The Theraderm line today includes 18 products, and it will only expand based on need.
“We've got to identify that there's a need for a product to do this to skin,” says Dr. Beckman. “In other words, to provide some solution to a skin problem.”
And unless there is an identified need and it meets his criteria, including safety and effectiveness with all skin types and use in combination with other products, Dr. Beckman says they won’t be adding anything new. “That's just kind of the DNA that we are.”
That said, there is a novel indication for an existing product that Therapon is currently pursuing, and its benefit goes well beyond anti-aging and aesthetics.
In the mid-90s, “My wife and I had been to plastic surgery meeting somewhere on the Florida coast… and she got a horrible sunburn,” according to Dr. Beckman. “Our Theraderm fruit acid product is about 40% alcohol, alcohol evaporates and evaporation causes cooling. I said put some this on.
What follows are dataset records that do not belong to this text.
-- ==== Sys2Proof/Laws/Ops.lean ====
section
/-! SUPPORT. Everything a shared operation can do, once: inversion lemmas for the guards and the bus operations, and what
a stored sample, an acknowledge and a RESET leave. -/

namespace Sys2Proof.Machine

theorem whenRunning_eq (s : State) (r : Result) (h : s.faults = []) : whenRunning s r = r := by simp [whenRunning, h]

/-- In a faulted state every step answers the same fault (R37). -/
theorem whenRunning_faulted (s : State) (r : Result) (h : s.faults ≠ []) : whenRunning s r = .fault .quiescent := by
  simp [whenRunning, h]

theorem whenRunning_next {s t : State} {r : Result} : whenRunning s r = .next t ↔ s.faults = [] ∧ r = .next t := by
  unfold whenRunning
  by_cases h : s.faults = [] <;> simp [h]

theorem whenEnabled_next {s t : State} {k : BitVec 4} {p : Bool} {r : Result} :
    whenEnabled s k p r = .next t ↔ s.faults = [] ∧ p = true ∧ r = .next t := by
  unfold whenEnabled
  rw [whenRunning_next]
  by_cases h : p = true <;> simp [h]

theorem whenInRange_next {s t : State} {i : Nat} {r : Result} :
    whenInRange s i r = .next t ↔ i < s.cfg.bufLen ∧ r = .next t := by
  unfold whenInRange
  by_cases h : i < s.cfg.bufLen <;> simp [h]

theorem busRead_next {s t : State} {a : BitVec 8} {w : Word} {r : BusResp} :
    busRead s a w r = .next t ↔ s.faults = [] ∧ t = s.record (.busRd (busBundle false a w) r) := by
  rw [busRead, whenRunning_next, Host.Outcome.next.injEq, eq_comm (b := t)]

theorem busWrite_next {s u t : State} {a : BitVec 8} {w : Word} {r : BusResp} :
    busWrite s u a w r = .next t ↔ s.faults = [] ∧ t = u.record (.busWr (busBundle true a w) r) := by
  rw [busWrite, whenRunning_next, Host.Outcome.next.injEq, eq_comm (b := t)]

theorem noStep_next {s t : State} : noStep s = .next t ↔ s.faults = [] ∧ t = s := by
  rw [noStep, whenRunning_next, Host.Outcome.next.injEq, eq_comm (b := t)]

theorem refuseSample_next {s t : State} {b : BitVec 17} :
    refuseSample b s = .next t ↔ s.faults = [] ∧ t = s.refuse (.sampleReservedBits b) := by
  rw [refuseSample, whenRunning_next, Host.Outcome.next.injEq, eq_comm (b := t)]

theorem rejectEvent_not_next {s t : State} {k : BitVec 4} : rejectEvent k s ≠ .next t := by
  simp [rejectEvent, whenRunning_next]

/-! ### The store of a sample -/

/-- `corrupt` in words. -/
theorem State.corrupt_iff (s : State) :
    s.corrupt = true ↔ s.pend s.active = true ∨ (s.phase = .capture ∧ s.cur = s.active ∧ s.j ≤ s.fill) := by
  simp [State.corrupt, and_assoc]

/-- A stored sample is read back at (ACTIVE, FILL), and every other element reads as before. -/
theorem State.read_storeSample (s : State) (c : Code) (x : Buf) (k : Nat) :
    ((s.storeSample c).buf x).read k = if x = s.active ∧ k = s.fill then some c else (s.buf x).read k := by
  have hb : (s.storeSample c).buf x = (s.setBuf s.active ((s.buf s.active).write s.fill c)).buf x := by cases x <;> rfl
  rw [hb]
  by_cases hx : x = s.active
  · subst hx; simp [Memory.read_write]
  · simp [State.buf_setBuf_ne _ _ _ _ hx, hx]

@[simp] theorem State.pend_storeSample (s : State) (c : Code) (x : Buf) : (s.storeSample c).pend x = s.pend x := by
  cases x <;> simp [State.storeSample, State.pend]

@[simp] theorem State.buf_swapBuffers (s : State) (x : Buf) : s.swapBuffers.buf x = s.buf x := by
  cases x <;> simp [State.swapBuffers, State.buf]

theorem State.pend_swapBuffers (s : State) (x : Buf) :
    s.swapBuffers.pend x = if x = s.active then true else s.pend x := by
  have hb : s.swapBuffers.pend x = (s.setPend s.active true).pend x := by cases x <;> rfl
  rw [hb]
  by_cases hx : x = s.active
  · subst hx; simp
  · simp [State.pend_setPend_ne _ _ _ _ hx, hx]

/-- Reading any element after a `WRITE` step. -/
theorem State.read_writeStep (s : State) (c : Code) (x : Buf) (k : Nat) :
    ((s.writeStep c).buf x).read k = if x = s.active ∧ k = s.fill then some c else (s.buf x).read k := by
  unfold State.writeStep
  split
  · rw [State.buf_record, State.buf_swapBuffers, State.read_storeSample]
  · rw [State.buf_record]
    rw [State.buf_advanceFill, State.read_storeSample]

/-- Any flag after a `WRITE` step: set for the buffer it fills, else as before. -/
theorem State.pend_writeStep (s : State) (c : Code) (x : Buf) :
    (s.writeStep c).pend x = if x = s.active ∧ s.fill + 1 = s.cfg.bufLen then true else s.pend x := by
  unfold State.writeStep
  split
  · rename_i h
    rw [State.pend_record, State.pend_swapBuffers]
    simp [h]
  · rename_i h
    rw [State.pend_record]
    simp [h]

theorem State.wf_writeStep (s : State) (c : Code) (h : ∀ x, (s.buf x).wf = true) (x : Buf) :
    ((s.writeStep c).buf x).wf = true := by
  have hst : ((s.storeSample c).buf x).wf = true := by
    have hb : (s.storeSample c).buf x = (s.setBuf s.active ((s.buf s.active).write s.fill c)).buf x := by cases x <;> rfl
    rw [hb]
    by_cases hx : x = s.active
    · subst hx; simp [Memory.write_wf _ _ _ (h _)]
    · rw [State.buf_setBuf_ne _ _ _ _ hx]; exact h x
  unfold State.writeStep
  split
  · simpa using hst
  · rw [State.buf_record]
    simpa using hst

/-! ### Acknowledging -/

@[simp] theorem State.buf_acknowledge (s : State) (x y : Buf) : (s.acknowledge x).buf y = s.buf y := by
  cases x <;> cases y <;> rfl

theorem State.pend_acknowledge (s : State) (x y : Buf) :
    (s.acknowledge x).pend y = if y = x then false else s.pend y := by
  cases x <;> cases y <;> rfl

@[simp] theorem State.buf_check (s : State) (x y : Buf) (p : Phase) : (s.check x p).buf y = s.buf y := by
  unfold State.check; split
  · simp
  · simp

theorem State.pend_check (s : State) (x y : Buf) (p : Phase) :
    (s.check x p).pend y = if y = x then false else s.pend y := by
  unfold State.check
  split
  · exact State.pend_acknowledge s x y
  · rename_i h
    rw [State.pend_goTo]
    by_cases hy : y = x
    · subst hy; simpa using h
    · simp [hy]

/-! ### RESET -/

/-- `RESET` gives the state of a new instance of the same configuration, but for `FAULTS`, `REFUSED` and the model's own
fields (R21, R240). -/
theorem State.resetFields_eq (s : State) :
    s.resetFields = { State.resetOf s.cfg with
      faults := s.faults, refusals := s.refusals, history := s.history, sched := s.sched
      fnResult := s.fnResult, freeCtr := s.freeCtr } := rfl

end Sys2Proof.Machine
end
It was the type of burn that was lobster red you knew it was going to blister, peel and cause some permanent damage.”
The next morning, he says, the red was gone, there was no blistering or pain. He wanted to know why. Again, he drew on his biochemistry expertise. Today, Dr. Beckman has a patent pending for redirecting energy that would normally burn the skin into stored chemical energy.
“We know that it works not just with sunburn, but if you touch a hot oven, get the biscuits out of a 400-degree oven and your thumb’s got a white mark on it and it hurts like the devil, you put the fruit acid on it and same thing happens. If you’ve got a chemical burn, if you spill battery acid on your skin, or you got a Portuguese man of war or a jellyfish sting and put our lactic acid formulation on it, it prevents the inflammatory response that causes the injury,” he says.
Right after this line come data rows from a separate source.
-- ==== Sys2Proof/Laws/Exec.lean ====
section
/-! SUPPORT. One inversion lemma per instruction: exactly when `exec` answers a next state, and which. Later proofs cite
these and unfold no meaning. -/

namespace Sys2Proof.Machine

variable {s t : State}

theorem exec_reset_next : exec .reset s = .next t ↔ s.faults = [] ∧ t = s.resetFields.record .reset := by
  rw [exec, execReset, whenRunning_next, Host.Outcome.next.injEq, eq_comm (b := t)]

theorem exec_write_next {c : Code} :
    exec (.write c) s = .next t ↔ s.faults = [] ∧
      ((codeFits s.cfg.codeWidth c = true ∧ s.fill < s.cfg.bufLen ∧ t = s.writeStep c) ∨
       (codeFits s.cfg.codeWidth c = false ∧ t = s.refuse (.sampleReservedBits (sampleBundle c)))) := by
  rw [exec, execWrite, whenRunning_next]
  cases h : codeFits s.cfg.codeWidth c
  · simp [eq_comm]
  · simp only [if_true, whenInRange_next, Host.Outcome.next.injEq, eq_comm (b := t)]; simp

theorem exec_start_next :
    exec .start s = .next t ↔ s.faults = [] ∧ s.phase = .idle ∧ s.irq = true ∧ t = (s.goTo .checkA).record .start := by
  rw [exec, execStart, whenEnabled_next, Host.Outcome.next.injEq, eq_comm (b := t)]
  simp [and_assoc]

theorem exec_checkA_next :
    exec .checkA s = .next t ↔ s.faults = [] ∧ s.phase = .checkA ∧ t = (s.check .A .checkB).record .checkA := by
  rw [exec, execCheckA, whenEnabled_next, Host.Outcome.next.injEq, eq_comm (b := t), decide_eq_true_eq]

theorem exec_checkB_next :
    exec .checkB s = .next t ↔ s.faults = [] ∧ s.phase = .checkB ∧ t = (s.check .B .idle).record .checkB := by
  rw [exec, execCheckB, whenEnabled_next, Host.Outcome.next.injEq, eq_comm (b := t), decide_eq_true_eq]

theorem exec_capture_next :
    exec .capture s = .next t ↔ s.faults = [] ∧ s.phase = .capture ∧ s.j < s.cfg.bufLen ∧ t = s.captureStep := by
  rw [exec, execCapture, whenEnabled_next, whenInRange_next, Host.Outcome.next.injEq, eq_comm (b := t), decide_eq_true_eq]

theorem exec_compute_next :
    exec .compute s = .next t ↔ s.faults = [] ∧ s.phase = .compute ∧ t = s.computeStep := by
  rw [exec, execCompute, whenEnabled_next, Host.Outcome.next.injEq, eq_comm (b := t), decide_eq_true_eq]

theorem exec_emit_next :
    exec .emit s = .next t ↔ s.faults = [] ∧ s.phase = .emit ∧ s.e < s.cfg.bufLen ∧ t = s.emitStep := by
  rw [exec, execEmit, whenEnabled_next, whenInRange_next, Host.Outcome.next.injEq, eq_comm (b := t), decide_eq_true_eq]

theorem exec_rdStatus_next {w : Word} : exec (.rdStatus w) s = .next t ↔
    s.faults = [] ∧ t = s.record (.busRd (busBundle false 0x00#8 w) (okay s.statusWord)) := busRead_next

theorem exec_rdSeq_next {w : Word} : exec (.rdSeq w) s = .next t ↔
    s.faults = [] ∧ t = s.record (.busRd (busBundle false 0x04#8 w) (okay s.seq)) := busRead_next

theorem exec_rdCtrl_next {w : Word} : exec (.rdCtrl w) s = .next t ↔
    s.faults = [] ∧ t = s.record (.busRd (busBundle false 0x08#8 w) (okay 0#32)) := busRead_next

theorem exec_rdCfg_next {w : Word} : exec (.rdCfg w) s = .next t ↔
    s.faults = [] ∧ t = s.record (.busRd (busBundle false 0x0C#8 w) (okay (cfgWord s.cfg))) := busRead_next

theorem exec_wrStatus_next {w : Word} : exec (.wrStatus w) s = .next t ↔
    s.faults = [] ∧ t = s.record (.busWr (busBundle true 0x00#8 w) (okay 0#32)) := busWrite_next

theorem exec_wrSeq_next {w : Word} : exec (.wrSeq w) s = .next t ↔
    s.faults = [] ∧ t = s.record (.busWr (busBundle true 0x04#8 w) (okay 0#32)) := busWrite_next

theorem exec_wrCtrl_next {w : Word} : exec (.wrCtrl w) s = .next t ↔
    s.faults = [] ∧ t = (s.ctrlClear w).record (.busWr (busBundle true 0x08#8 w) (okay 0#32)) := busWrite_next

theorem exec_wrCfg_next {w : Word} : exec (.wrCfg w) s = .next t ↔
    s.faults = [] ∧ t = s.record (.busWr (busBundle true 0x0C#8 w) (okay 0#32)) := busWrite_next

theorem exec_busErr_next {we : Bool} {a : BitVec 8} {w : Word} : exec (.busErr we a w) s = .next t ↔
    s.faults = [] ∧ t = s.record (if we then .busWr (busBundle true a w) errResp else .busRd (busBundle false a w) errResp) := by
  cases we
  · exact busRead_next
  · exact busWrite_next

theorem exec_scale_next {c : Code} : exec (.scale c) s = .next t ↔
    codeFits s.cfg.codeWidth c = true ∧ t = s.answer (.scaled (scaleFn s.cfg c)) := by
  rw [exec, execScale]
  by_cases h : codeFits s.cfg.codeWidth c = true <;> simp [h, eq_comm]

theorem exec_fir_next {h v : List Val} : exec (.fir h v) s = .next t ↔
    (h.length = s.cfg.taps - 1 ∧ v.length = s.cfg.bufLen) ∧
      t = s.answer (.filtered (firBlock s.cfg h v).1 (firBlock s.cfg h v).2) := by
  rw [exec, execFir]
  by_cases hl : h.length = s.cfg.taps - 1 ∧ v.length = s.cfg.bufLen
  · rw [if_pos hl, Host.Outcome.next.injEq, eq_comm (b := t)]; simp [hl]
  · rw [if_neg hl]; simp [hl]

/-- `CAPTURE` either raises `UNWRITTEN_READ` or stores the code it read (R141). -/
theorem State.captureStep_cases (s : State) :
    ((s.buf s.cur).read s.j = none ∧ s.captureStep = (s.raise (.unwrittenRead s.cur s.j)).record .capture) ∨
    (∃ c, (s.buf s.cur).read s.j = some c ∧ s.captureStep = (s.storeCapture c).record .capture) := by
  unfold State.captureStep
  cases h : (s.buf s.cur).read s.j with
  | none => exact .inl ⟨rfl, rfl⟩
  | some c => exact .inr ⟨c, rfl, rfl⟩

/-- `COMPUTE` either raises `CODE_RANGE` or filters the block (R142, R173). -/
theorem State.computeStep_cases (s : State) :
    (∃ i, s.firstAboveMax = some i ∧ s.cfg.rangePolicy = .fault ∧
      s.computeStep = (s.raise (.codeRange i (s.capCode i))).record .compute) ∨
    (∃ r, s.computeStep = (s.filterBlock r).record .compute ∧
      ((s.firstAboveMax = none ∧ r = s.range) ∨
       (s.firstAboveMax ≠ none ∧ s.cfg.rangePolicy = .compute ∧ r = true))) := by
  unfold State.computeStep
  cases h : s.firstAboveMax with
  | none => exact .inr ⟨s.range, by cases s.cfg.rangePolicy <;> rfl, .inl ⟨rfl, rfl⟩⟩
  | some i =>
    cases hp : s.cfg.rangePolicy with
    | fault => exact .inl ⟨i, rfl, rfl, rfl⟩
    | compute => exact .inr ⟨true, rfl, .inr ⟨by simp, rfl, rfl⟩⟩

/-- What `WRITE` does beside its store, field by field (R101). -/
theorem State.writeStep_fields (s : State) (c : Code) :
    (s.writeStep c).ovr = (s.ovr || s.corrupt) ∧ (s.writeStep c).range = s.range ∧
    (s.writeStep c).hist = s.hist ∧ (s.writeStep c).phase = s.phase ∧ (s.writeStep c).cur = s.cur ∧
    (s.writeStep c).j = s.j ∧ (s.writeStep c).cap = s.cap ∧ (s.writeStep c).outU = s.outU ∧
    (s.writeStep c).outF = s.outF ∧ (s.writeStep c).e = s.e ∧ (s.writeStep c).faults = s.faults ∧
    (s.writeStep c).refusals = s.refusals ∧ (s.writeStep c).cfg = s.cfg ∧ (s.writeStep c).sched = s.sched ∧
    (s.writeStep c).fnResult = s.fnResult ∧ (s.writeStep c).freeCtr = s.freeCtr := by
  unfold State.writeStep; split <;> simp

/-- What the fill changes and a plain store does not (R101). -/
theorem State.writeStep_swap (s : State) (c : Code) :
    (s.fill + 1 = s.cfg.bufLen ∧ (s.writeStep c).fill = 0 ∧ (s.writeStep c).seq = s.seq + 1#32 ∧
      (s.writeStep c).active = s.active.other ∧ (s.writeStep c).history = .write c (readyOf s.active) :: s.history) ∨
    (s.fill + 1 ≠ s.cfg.bufLen ∧ (s.writeStep c).fill = s.fill + 1 ∧ (s.writeStep c).seq = s.seq ∧
      (s.writeStep c).active = s.active ∧ (s.writeStep c).history = .write c .none :: s.history) := by
  unfold State.writeStep; split <;> simp [*]

/-- What a check of condition `x` leaves, beside the flag (R122, R123). -/
theorem State.check_cases (s : State) (x : Buf) (p : Phase) :
    (s.pend x = true ∧ s.check x p = s.acknowledge x) ∨ (s.pend x = false ∧ s.check x p = s.goTo p) := by
  unfold State.check
  cases h : s.pend x
  · exact .inr ⟨rfl, by simp⟩
  · exact .inl ⟨rfl, by simp⟩

/-- The fields no check touches. -/
theorem State.check_fields (s : State) (x : Buf) (p : Phase) :
    (s.check x p).active = s.active ∧ (s.check x p).fill = s.fill ∧ (s.check x p).seq = s.seq ∧
    (s.check x p).ovr = s.ovr ∧ (s.check x p).range = s.range ∧ (s.check x p).hist = s.hist ∧
    (s.check x p).cap = s.cap ∧ (s.check x p).outU = s.outU ∧ (s.check x p).outF = s.outF ∧
    (s.check x p).e = s.e ∧ (s.check x p).faults = s.faults ∧ (s.check x p).refusals = s.refusals ∧
    (s.check x p).cfg = s.cfg ∧ (s.check x p).history = s.history ∧ (s.check x p).sched = s.sched ∧
    (s.check x p).fnResult = s.fnResult ∧ (s.check x p).freeCtr = s.freeCtr := by
  unfold State.check; split <;> simp

/-- Everything a next state of `exec` can be, by shape: the bus operations but the `CTRL` write only record themselves, and
the two function rows only write the model's own result. -/
inductive Taken (s : State) : Instr → State → Prop where
  | reset (h : s.faults = []) : Taken s .reset (s.resetFields.record .reset)
  | write (c : Code) (h : s.faults = []) (hc : codeFits s.cfg.codeWidth c = true) (hl : s.fill < s.cfg.bufLen) :
      Taken s (.write c) (s.writeStep c)
  | refused (c : Code) (h : s.faults = []) (hc : codeFits s.cfg.codeWidth c = false) :
      Taken s (.write c) (s.refuse (.sampleReservedBits (sampleBundle c)))
  | busRd (i : Instr) (b : BitVec 41) (r : BusResp) (h : s.faults = [])
      (hi : i ∈ [Instr.rdStatus (busWdata b), .rdSeq (busWdata b), .rdCtrl (busWdata b), .rdCfg (busWdata b),
        .busErr false (busAddr b) (busWdata b)]) : Taken s i (s.record (.busRd b r))
  | busWr (i : Instr) (b : BitVec 41) (r : BusResp) (h : s.faults = [])
      (hi : i ∈ [Instr.wrStatus (busWdata b), .wrSeq (busWdata b), .wrCfg (busWdata b),
        .busErr true (busAddr b) (busWdata b)]) : Taken s i (s.record (.busWr b r))
  | wrCtrl (w : Word) (h : s.faults = []) :
      Taken s (.wrCtrl w) ((s.ctrlClear w).record (.busWr (busBundle true 0x08#8 w) (okay 0#32)))
  | start (h : s.faults = []) (hp : s.phase = .idle) (hi : s.irq = true) :
      Taken s .start ((s.goTo .checkA).record .start)
  | checkA (h : s.faults = []) (hp : s.phase = .checkA) : Taken s .checkA ((s.check .A .checkB).record .checkA)
  | checkB (h : s.faults = []) (hp : s.phase = .checkB) : Taken s .checkB ((s.check .B .idle).record .checkB)
  | unwritten (h : s.faults = []) (hp : s.phase = .capture) (hj : s.j < s.cfg.bufLen)
      (hr : (s.buf s.cur).read s.j = none) :
      Taken s .capture ((s.raise (.unwrittenRead s.cur s.j)).record .capture)
  | capture (c : Code) (h : s.faults = []) (hp : s.phase = .capture) (hj : s.j < s.cfg.bufLen)
      (hr : (s.buf s.cur).read s.j = some c) : Taken s .capture ((s.storeCapture c).record .capture)
  | codeRange (k : Nat) (h : s.faults = []) (hp : s.phase = .compute) (hk : s.firstAboveMax = some k) :
      Taken s .compute ((s.raise (.codeRange k (s.capCode k))).record .compute)
  | compute (r : Bool) (h : s.faults = []) (hp : s.phase = .compute)
      (hr : (s.firstAboveMax = none ∧ r = s.range) ∨
        (s.firstAboveMax ≠ none ∧ s.cfg.rangePolicy = .compute ∧ r = true)) :
      Taken s .compute ((s.filterBlock r).record .compute)
  | emit (h : s.faults = []) (hp : s.phase = .emit) (he : s.e < s.cfg.bufLen) : Taken s .emit s.emitStep
  | scale (c : Code) : Taken s (.scale c) (s.answer (.scaled (scaleFn s.cfg c)))
  | fir (h v : List Val) :
      Taken s (.fir h v) (s.answer (.filtered (firBlock s.cfg h v).1 (firBlock s.cfg h v).2))

theorem exec_taken {i : Instr} (h : exec i s = .next t) : Taken s i t := by
  cases i with
  | reset => obtain ⟨h1, rfl⟩ := exec_reset_next.1 h; exact .reset h1
  | write c =>
    obtain ⟨h1, ⟨h2, h3, rfl⟩ | ⟨h2, rfl⟩⟩ := exec_write_next.1 h
    · exact .write c h1 h2 h3
    · exact .refused c h1 h2
  | rdStatus w => obtain ⟨h1, rfl⟩ := exec_rdStatus_next.1 h; exact .busRd _ _ _ h1 (by simp)
  | rdSeq w => obtain ⟨h1, rfl⟩ := exec_rdSeq_next.1 h; exact .busRd _ _ _ h1 (by simp)
  | rdCtrl w => obtain ⟨h1, rfl⟩ := exec_rdCtrl_next.1 h; exact .busRd _ _ _ h1 (by simp)
  | rdCfg w => obtain ⟨h1, rfl⟩ := exec_rdCfg_next.1 h; exact .busRd _ _ _ h1 (by simp)
  | wrStatus w => obtain ⟨h1, rfl⟩ := exec_wrStatus_next.1 h; exact .busWr _ _ _ h1 (by simp)
  | wrSeq w => obtain ⟨h1, rfl⟩ := exec_wrSeq_next.1 h; exact .busWr _ _ _ h1 (by simp)
  | wrCtrl w => obtain ⟨h1, rfl⟩ := exec_wrCtrl_next.1 h; exact .wrCtrl w h1
  | wrCfg w => obtain ⟨h1, rfl⟩ := exec_wrCfg_next.1 h; exact .busWr _ _ _ h1 (by simp)
  | busErr we a w =>
    obtain ⟨h1, rfl⟩ := exec_busErr_next.1 h
    cases we
    · exact .busRd _ _ _ h1 (by simp)
    · exact .busWr _ _ _ h1 (by simp)
  | start => obtain ⟨h1, h2, h3, rfl⟩ := exec_start_next.1 h; exact .start h1 h2 h3
  | checkA => obtain ⟨h1, h2, rfl⟩ := exec_checkA_next.1 h; exact .checkA h1 h2
  | checkB => obtain ⟨h1, h2, rfl⟩ := exec_checkB_next.1 h; exact .checkB h1 h2
  | capture =>
    obtain ⟨h1, h2, h3, rfl⟩ := exec_capture_next.1 h
    rcases s.captureStep_cases with ⟨h4, h5⟩ | ⟨c, h4, h5⟩ <;> rw [h5]
    · exact .unwritten h1 h2 h3 h4
    · exact .capture c h1 h2 h3 h4
  | compute =>
    obtain ⟨h1, h2, rfl⟩ := exec_compute_next.1 h
    rcases s.computeStep_cases with ⟨k, h3, _, h5⟩ | ⟨r, h5, h6⟩ <;> rw [h5]
    · exact .codeRange k h1 h2 h3
    · exact .compute r h1 h2 h6
  | emit => obtain ⟨h1, h2, h3, rfl⟩ := exec_emit_next.1 h; exact .emit h1 h2 h3
  | scale c => obtain ⟨_, rfl⟩ := exec_scale_next.1 h; exact .scale c
  | fir a b => obtain ⟨_, rfl⟩ := exec_fir_next.1 h; exact .fir a b

end Sys2Proof.Machine
end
But being able to market the product as such requires proving the mechanism of action.
Dr. Beckman describes an initial study conducted at the Vanderbilt University in their burn research lab in which they created thermal burns on pig skin and compared lactic acid, glycolic acid, aloe and other burn treatments.
“Lactic acid is the only one that showed no damage occurring to skin,” he says.
But showing that it works isn’t enough to prove the mechanism of action. Dr. Beckman is currently conducting a study with the University of Arkansas, Fayetteville, in the biomedical engineering division to do so.
“We're doing a study a sunlight study with mice and proving that we see no injury from sunburn if you treat those mice within a six-hour period of time after the UV light injury.”
Dr. Beckman remains committed to going through the new drug application process, as his vision is to have a burn solution for chefs, welders and more.
“I was in India one time, a little village, and I saw a number of people that had burns from cooking on charcoal,” he says.
He describes feeling almost helpless taking care of others who, on top of having nothing, have debilitating burns.
“My deal is helping people — more that I help people in the world, certainly, and in under-developed countries,” he says.